/-- Graph 1 of context 1. -/
def graph1 (bytes : List Byte) (outstanding : Nat) : Graph := { id := 1, asid := 1, system := true, bytes := bytes, instances := outstanding, outstanding := outstanding }

/-- Ring 3 on a device with graph 1. -/
def kicking (outstanding : Nat) : State := withRing ring3 { served [] (demo []) with graphs := [graph1 (object 64 []) outstanding] }

/-- RMA queue 2 as given. -/
def withRma (x : RmaQueue) : State := { demo [] with rmas := State.reset.rmas.set 2 x }

theorem test_queue_registers (h : Obligations.QueueRegisters) :
    Runs (.qbaseWrite 3 63) (withRing ring3 (demo [])) ∧ Runs (.qsizeWrite 3 16) (withRing {} (demo [])) ∧ Runs (.qsizeWrite 3 8) (withRing {} (demo []))
    ∧ Runs (.tailWrite 64 16) { demo [] with priv := ring3 } ∧ Runs (.qstatusW1c 3 7) (withRing {} (demo [])) ∧ Runs (.registerWrite 3 0xFF) (withRing {} (demo []))
    ∧ Runs (.kick 3 0 false) (withRing ring3 (demo [])) ∧ Runs (.kick 3 0 true) (withRing ring3 (demo [])) ∧ (∃ x, (kicking 4).takeKick ring3 (1 <<< 52) = x)
    ∧ Runs (.kick 3 (1 <<< 52) true) (kicking 3) ∧ Runs (.rmaRingConfigWrite 2 .base 64) (withRma {}) ∧ Runs (.rmaRingConfigWrite 2 .size 65536) (withRma {})
    ∧ Runs (.rmaRingConfigWrite 2 .size 15) (withRma {}) ∧ Runs (.rmaTailWrite 2 1) (withRma {}) ∧ Runs (.rstatusW1c 2 15) (withRma {})
    ∧ Runs (.queueReadWrite .fault 1) (demo []) ∧ Runs (.queueConfigWrite .fault .base 64) (demo []) ∧ Runs (.queueConfigWrite .fault .base 65) (demo [])
    ∧ Runs (.queueConfigWrite .kill .size 32) (demo []) ∧ Runs (.queueConfigWrite .kill .size 8) (demo []) ∧ Runs (.queueConfigWrite .event .size 16) { demo [] with eventQ := { write := 1 } } := by
  obtain ⟨h1, h2, h3, h4⟩ := h
  have z := h1 (withRing {} (demo [])) 3 {} rfl
  have e1 := (h1 (withRing ring3 (demo [])) 3 ring3 rfl).1 63
  have e2 := (z.2.1 16).1 ⟨rfl, .inr ⟨4, by decide, by decide, rfl⟩⟩
  have low (n : Nat) (h0 : n ≠ 0) (hn : n < 2 ^ 4) : ¬ringSize n := fun x => by
    rcases x with y | ⟨k, a, -, c⟩
    · exact h0 y
    · exact absurd (c ▸ Nat.pow_le_pow_right (by decide) a : 2 ^ 4 ≤ n) (Nat.not_le.2 hn)
  have e3 := (z.2.1 8).2 fun x => low 8 (by decide) (by decide) x.2
  have e4 := (h1 { demo [] with priv := ring3 } 64 ring3 rfl).2.2.1 16
  have k1 := h2 (withRing ring3 (demo [])) 3 ring3 0 (by decide) rfl
  have k2 := k1.2.1 .unknownId ⟨_, rfl⟩ (by decide)
  obtain ⟨_, k3⟩ := ((h2 (kicking 4) 3 ring3 (1 <<< 52) (by decide) rfl).2.2.2 _ 1 [] (by decide) rfl (by rfl)).1 (by decide)
  obtain ⟨_, _, k4, -⟩ := ((h2 (kicking 3) 3 ring3 (1 <<< 52) (by decide) rfl).2.2.2 _ 1 [] (by decide) rfl (by rfl)).2 (by decide) computed
  have y := h3 (withRma {}) 2 {} rfl
  have r2 := (y.2.1 65536).1 ⟨rfl, .inr ⟨16, by decide, by decide, by decide⟩⟩
  have r3 := (y.2.1 15).2 fun x => low 15 (by decide) (by decide) x.2
  have q3 := ((h4 (demo [])).2.2.1 32).2.2.1 rfl (.inr ⟨5, by decide, by decide, by decide⟩)
  have q4 := ((h4 (demo [])).2.2.1 8).2.2.2.1 rfl (low 8 (by decide) (by decide))
  exact ⟨⟨_, e1⟩, ⟨_, e2⟩, ⟨_, e3⟩, ⟨_, e4⟩, ⟨_, z.2.2.2.1 7⟩, ⟨_, z.2.2.2.2 0xFF⟩, ⟨_, k1.1⟩, ⟨_, k2⟩, ⟨_, k3⟩, ⟨_, k4⟩, ⟨_, y.1 64⟩, ⟨_, r2⟩, ⟨_, r3⟩, ⟨_, y.2.2.1 1⟩, ⟨_, y.2.2.2 15⟩,
    ⟨_, ((h4 (demo [])).1 1).1⟩, ⟨_, ((h4 (demo [])).2.1 64).1 rfl rfl⟩, ⟨_, ((h4 (demo [])).2.1 65).2.1 rfl (by decide)⟩, ⟨_, q3⟩, ⟨_, q4⟩,
    ⟨_, ((h4 { demo [] with eventQ := { write := 1 } }).2.2.2 16).2.2.2.2 (by decide) .size⟩⟩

####################

From the listing, reproduce every line where the word "obtain" is present.

  obtain ⟨h1, h2, h3, h4⟩ := h
  obtain ⟨_, k3⟩ := ((h2 (kicking 4) 3 ring3 (1 <<< 52) (by decide) rfl).2.2.2 _ 1 [] (by decide) rfl (by rfl)).1 (by decide)
  obtain ⟨_, _, k4, -⟩ := ((h2 (kicking 3) 3 ring3 (1 <<< 52) (by decide) rfl).2.2.2 _ 1 [] (by decide) rfl (by rfl)).2 (by decide) computed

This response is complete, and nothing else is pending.